- EXERCISE AIM
Line by line, give the data again exactly as it appears.
>>>>
-- ==== Sys2Proof/Machine/State.lean ====
section
/-! DEFINITION. The state of the BSU (spec/10_state.md R20 to R37) as plain data, its reset value, the error causes
(spec/60_exceptions.md R260) and the outcomes that are not a next state. -/

namespace Sys2Proof.Machine

/-- The cause codes of R260. -/
inductive Cause where
  /-- 0x01, halt: an encoding R79 calls illegal. -/
  | illegalCmd
  /-- 0x02, halt: SCAN0 or SCANS with SUB 4 to 7. -/
  | invalidMode
  /-- 0x03, halt: operand sets with different NBLK. -/
  | capMismatch
  /-- 0x04, halt: a bitset position not below CAP(s). -/
  | bitRange
  /-- 0x05, halt: an in-block position or index outside its domain. -/
  | posRange
  /-- 0x06, halt: low bound above high bound. -/
  | rangeOrder
  /-- 0x07, halt: a block index not below NBLK[s]. -/
  | blockRange
  /-- 0x08, halt: a universe size above 64·P_MAXBLOCKS. -/
  | cfgRange
  /-- 0x09, halt: a packed cursor value SCWR refuses. -/
  | cursorFmt
  /-- 0x10, reject: a step of an Uninitialized cursor. -/
  | scanUninit
  /-- 0x11, reject: a step against the direction of the mode. -/
  | scanDir
deriving DecidableEq, Repr

/-- The fields of STATUS (R24). -/
structure Status where
  /-- Bit 0: the BSU has faulted and executes no command until reset. -/
  halt : Bool
  /-- Bit 1: the last issued command was rejected. -/
  rej : Bool
  /-- Bit 2: the last search or scan command returned NONE. -/
  nf : Bool
  /-- Bit 3: the boolean result of the last test command. -/
  t : Bool
  /-- Bits 15:8: the cause code of the last halt or reject, 0 after a completion. -/
  cause : BitVec 8
deriving DecidableEq, Repr

/-- A scan cursor (R31). OFF holds −1 as 0x7F and 0 to 64 as themselves (log entry 1). -/
structure Cursor where
  valid : Bool
  mode : ScanMode
  blk : BitVec 32
  off : BitVec 7
deriving DecidableEq, Repr

/-- Block memory of one set: (block index, block) pairs. Canonical form: indices strictly rising and no block equal to
what an unlisted index reads as (log entry 4). -/
abbrev Memory := List (Nat × Word)

/-- What a block that is not listed reads as: the reset contents of R34 and R37. -/
def Memory.unlisted : Word := 0#64

/-- The memory is in its canonical form. -/
def Memory.wf : Memory → Bool
  | [] => true
  | (a, v) :: m => (v != Memory.unlisted) && m.all (fun c => decide (a < c.1)) && Memory.wf m

/-- One bitset with its cursor (R31, R32, R34). -/
structure DenseSet where
  /-- NBITS[s], the declared universe size in bits. -/
  nbits : Word
  /-- NBLK[s], the number of blocks. -/
  nblk : Word
  /-- B[s][·]. -/
  mem : Memory
  /-- CUR[s]. -/
  cur : Cursor
deriving DecidableEq, Repr

/-- The whole state (R20), with the parameters and the host port's two queues. ID, the constant part of PARAM, the
reserved bits of STATUS and the lookup tables are constants and need no field. -/
structure State where
  /-- X0..X15 (R22). -/
  x : Vector Word 16
  /-- STATUS (R24). -/
  status : Status
  /-- ERRCMD (R29). -/
  errcmd : Word
  /-- ERRVAL (R29). -/
  errval : Word
  /-- CMDCNT (R30). -/
  cmdcnt : Word
  /-- The four bitsets (R32, R34) and their cursors (R31). -/
  sets : Vector DenseSet 4
  /-- The implementation parameters, changed by nothing (R7, R55, R102, R267; log entry 3). -/
  cfg : Config
  /-- The model's own: host-port operations not yet taken, oldest first (R57; log entry 2). -/
  pending : List HostOp
  /-- The model's own: values returned to the host, oldest first (R60, R61; log entry 2). -/
  answers : List Word
deriving DecidableEq, Repr

/-- Why a step can stop. No command of the BSU raises a fault: its halts and rejects are states (R263, R264). -/
inductive Fault where
  /-- Raised by `memRead` and `memWrite` for a block index not below NBLK[s], which R52 excludes: no command calls them
  so. Safe: a stop where the spec gives no behaviour. -/
  | noSuchBlock (set : SetId) (index : Nat)
deriving DecidableEq, Repr

/-- Why an instruction can have no meaning. -/
inductive Refusal where
  /-- Raised by an arm of `exec` whose instruction has no meaning yet; no arm is left so. Safe: a stop. -/
  | notModelled (mnemonic : String)
deriving DecidableEq, Repr

/-- How a command ends when it does not complete: the two raises of R10, or the model's own fault. -/
inductive Stop where
  /-- `raise Halt(cause, val)` (R263). -/
  | halt (c : Cause) (v : Word)
  /-- `raise Reject(cause, val)` (R264). -/
  | reject (c : Cause) (v : Word)
  /-- The model stops: R52's requirement was broken. Safe. -/
  | fault (f : Fault)
deriving DecidableEq, Repr

/-- The Uninitialized cursor: VALID = 0, MODE = 0, BLK = 0, OFF = 0 (R31). -/
def Cursor.uninit : Cursor := { valid := false, mode := .fnd, blk := 0#32, off := 0#7 }

/-- A set after reset (R37): size 0, every block 0, cursor Uninitialized. -/
def DenseSet.reset : DenseSet := { nbits := 0#64, nblk := 0#64, mem := [], cur := Cursor.uninit }

/-- STATUS after reset: 0 (R37). -/
def Status.reset : Status := { halt := false, rej := false, nf := false, t := false, cause := 0#8 }

/-- The BSU with the given parameters right after reset (R37, R290), no host operation pending. -/
def State.resetWith (c : Config) : State :=
  { x := Vector.replicate 16 0#64
    status := Status.reset
    errcmd := 0#64
    errval := 0#64
    cmdcnt := 0#64
    sets := Vector.replicate 4 DenseSet.reset
    cfg := c
    pending := []
    answers := [] }

/-- The BSU right after reset, with the spec's default parameters (R7, R37, R102). -/
def State.reset : State := State.resetWith Config.standard

end Sys2Proof.Machine
end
<<<<
- TASK RESPONSE
-- ==== Sys2Proof/Machine/State.lean ====
section
/-! DEFINITION. The state of the BSU (spec/10_state.md R20 to R37) as plain data, its reset value, the error causes
(spec/60_exceptions.md R260) and the outcomes that are not a next state. -/

namespace Sys2Proof.Machine

/-- The cause codes of R260. -/
inductive Cause where
  /-- 0x01, halt: an encoding R79 calls illegal. -/
  | illegalCmd
  /-- 0x02, halt: SCAN0 or SCANS with SUB 4 to 7. -/
  | invalidMode
  /-- 0x03, halt: operand sets with different NBLK. -/
  | capMismatch
  /-- 0x04, halt: a bitset position not below CAP(s). -/
  | bitRange
  /-- 0x05, halt: an in-block position or index outside its domain. -/
  | posRange
  /-- 0x06, halt: low bound above high bound. -/
  | rangeOrder
  /-- 0x07, halt: a block index not below NBLK[s]. -/
  | blockRange
  /-- 0x08, halt: a universe size above 64·P_MAXBLOCKS. -/
  | cfgRange
  /-- 0x09, halt: a packed cursor value SCWR refuses. -/
  | cursorFmt
  /-- 0x10, reject: a step of an Uninitialized cursor. -/
  | scanUninit
  /-- 0x11, reject: a step against the direction of the mode. -/
  | scanDir
deriving DecidableEq, Repr

/-- The fields of STATUS (R24). -/
structure Status where
  /-- Bit 0: the BSU has faulted and executes no command until reset. -/
  halt : Bool
  /-- Bit 1: the last issued command was rejected. -/
  rej : Bool
  /-- Bit 2: the last search or scan command returned NONE. -/
  nf : Bool
  /-- Bit 3: the boolean result of the last test command. -/
  t : Bool
  /-- Bits 15:8: the cause code of the last halt or reject, 0 after a completion. -/
  cause : BitVec 8
deriving DecidableEq, Repr

/-- A scan cursor (R31). OFF holds −1 as 0x7F and 0 to 64 as themselves (log entry 1). -/
structure Cursor where
  valid : Bool
  mode : ScanMode
  blk : BitVec 32
  off : BitVec 7
deriving DecidableEq, Repr

/-- Block memory of one set: (block index, block) pairs. Canonical form: indices strictly rising and no block equal to
what an unlisted index reads as (log entry 4). -/
abbrev Memory := List (Nat × Word)

/-- What a block that is not listed reads as: the reset contents of R34 and R37. -/
def Memory.unlisted : Word := 0#64

/-- The memory is in its canonical form. -/
def Memory.wf : Memory → Bool
  | [] => true
  | (a, v) :: m => (v != Memory.unlisted) && m.all (fun c => decide (a < c.1)) && Memory.wf m

/-- One bitset with its cursor (R31, R32, R34). -/
structure DenseSet where
  /-- NBITS[s], the declared universe size in bits. -/
  nbits : Word
  /-- NBLK[s], the number of blocks. -/
  nblk : Word
  /-- B[s][·]. -/
  mem : Memory
  /-- CUR[s]. -/
  cur : Cursor
deriving DecidableEq, Repr

/-- The whole state (R20), with the parameters and the host port's two queues. ID, the constant part of PARAM, the
reserved bits of STATUS and the lookup tables are constants and need no field. -/
structure State where
  /-- X0..X15 (R22). -/
  x : Vector Word 16
  /-- STATUS (R24). -/
  status : Status
  /-- ERRCMD (R29). -/
  errcmd : Word
  /-- ERRVAL (R29). -/
  errval : Word
  /-- CMDCNT (R30). -/
  cmdcnt : Word
  /-- The four bitsets (R32, R34) and their cursors (R31). -/
  sets : Vector DenseSet 4
  /-- The implementation parameters, changed by nothing (R7, R55, R102, R267; log entry 3). -/
  cfg : Config
  /-- The model's own: host-port operations not yet taken, oldest first (R57; log entry 2). -/
  pending : List HostOp
  /-- The model's own: values returned to the host, oldest first (R60, R61; log entry 2). -/
  answers : List Word
deriving DecidableEq, Repr

/-- Why a step can stop. No command of the BSU raises a fault: its halts and rejects are states (R263, R264). -/
inductive Fault where
  /-- Raised by `memRead` and `memWrite` for a block index not below NBLK[s], which R52 excludes: no command calls them
  so. Safe: a stop where the spec gives no behaviour. -/
  | noSuchBlock (set : SetId) (index : Nat)
deriving DecidableEq, Repr

/-- Why an instruction can have no meaning. -/
inductive Refusal where
  /-- Raised by an arm of `exec` whose instruction has no meaning yet; no arm is left so. Safe: a stop. -/
  | notModelled (mnemonic : String)
deriving DecidableEq, Repr

/-- How a command ends when it does not complete: the two raises of R10, or the model's own fault. -/
inductive Stop where
  /-- `raise Halt(cause, val)` (R263). -/
  | halt (c : Cause) (v : Word)
  /-- `raise Reject(cause, val)` (R264). -/
  | reject (c : Cause) (v : Word)
  /-- The model stops: R52's requirement was broken. Safe. -/
  | fault (f : Fault)
deriving DecidableEq, Repr

/-- The Uninitialized cursor: VALID = 0, MODE = 0, BLK = 0, OFF = 0 (R31). -/
def Cursor.uninit : Cursor := { valid := false, mode := .fnd, blk := 0#32, off := 0#7 }

/-- A set after reset (R37): size 0, every block 0, cursor Uninitialized. -/
def DenseSet.reset : DenseSet := { nbits := 0#64, nblk := 0#64, mem := [], cur := Cursor.uninit }

/-- STATUS after reset: 0 (R37). -/
def Status.reset : Status := { halt := false, rej := false, nf := false, t := false, cause := 0#8 }

/-- The BSU with the given parameters right after reset (R37, R290), no host operation pending. -/
def State.resetWith (c : Config) : State :=
  { x := Vector.replicate 16 0#64
    status := Status.reset
    errcmd := 0#64
    errval := 0#64
    cmdcnt := 0#64
    sets := Vector.replicate 4 DenseSet.reset
    cfg := c
    pending := []
    answers := [] }

/-- The BSU right after reset, with the spec's default parameters (R7, R37, R102). -/
def State.reset : State := State.resetWith Config.standard

end Sys2Proof.Machine
end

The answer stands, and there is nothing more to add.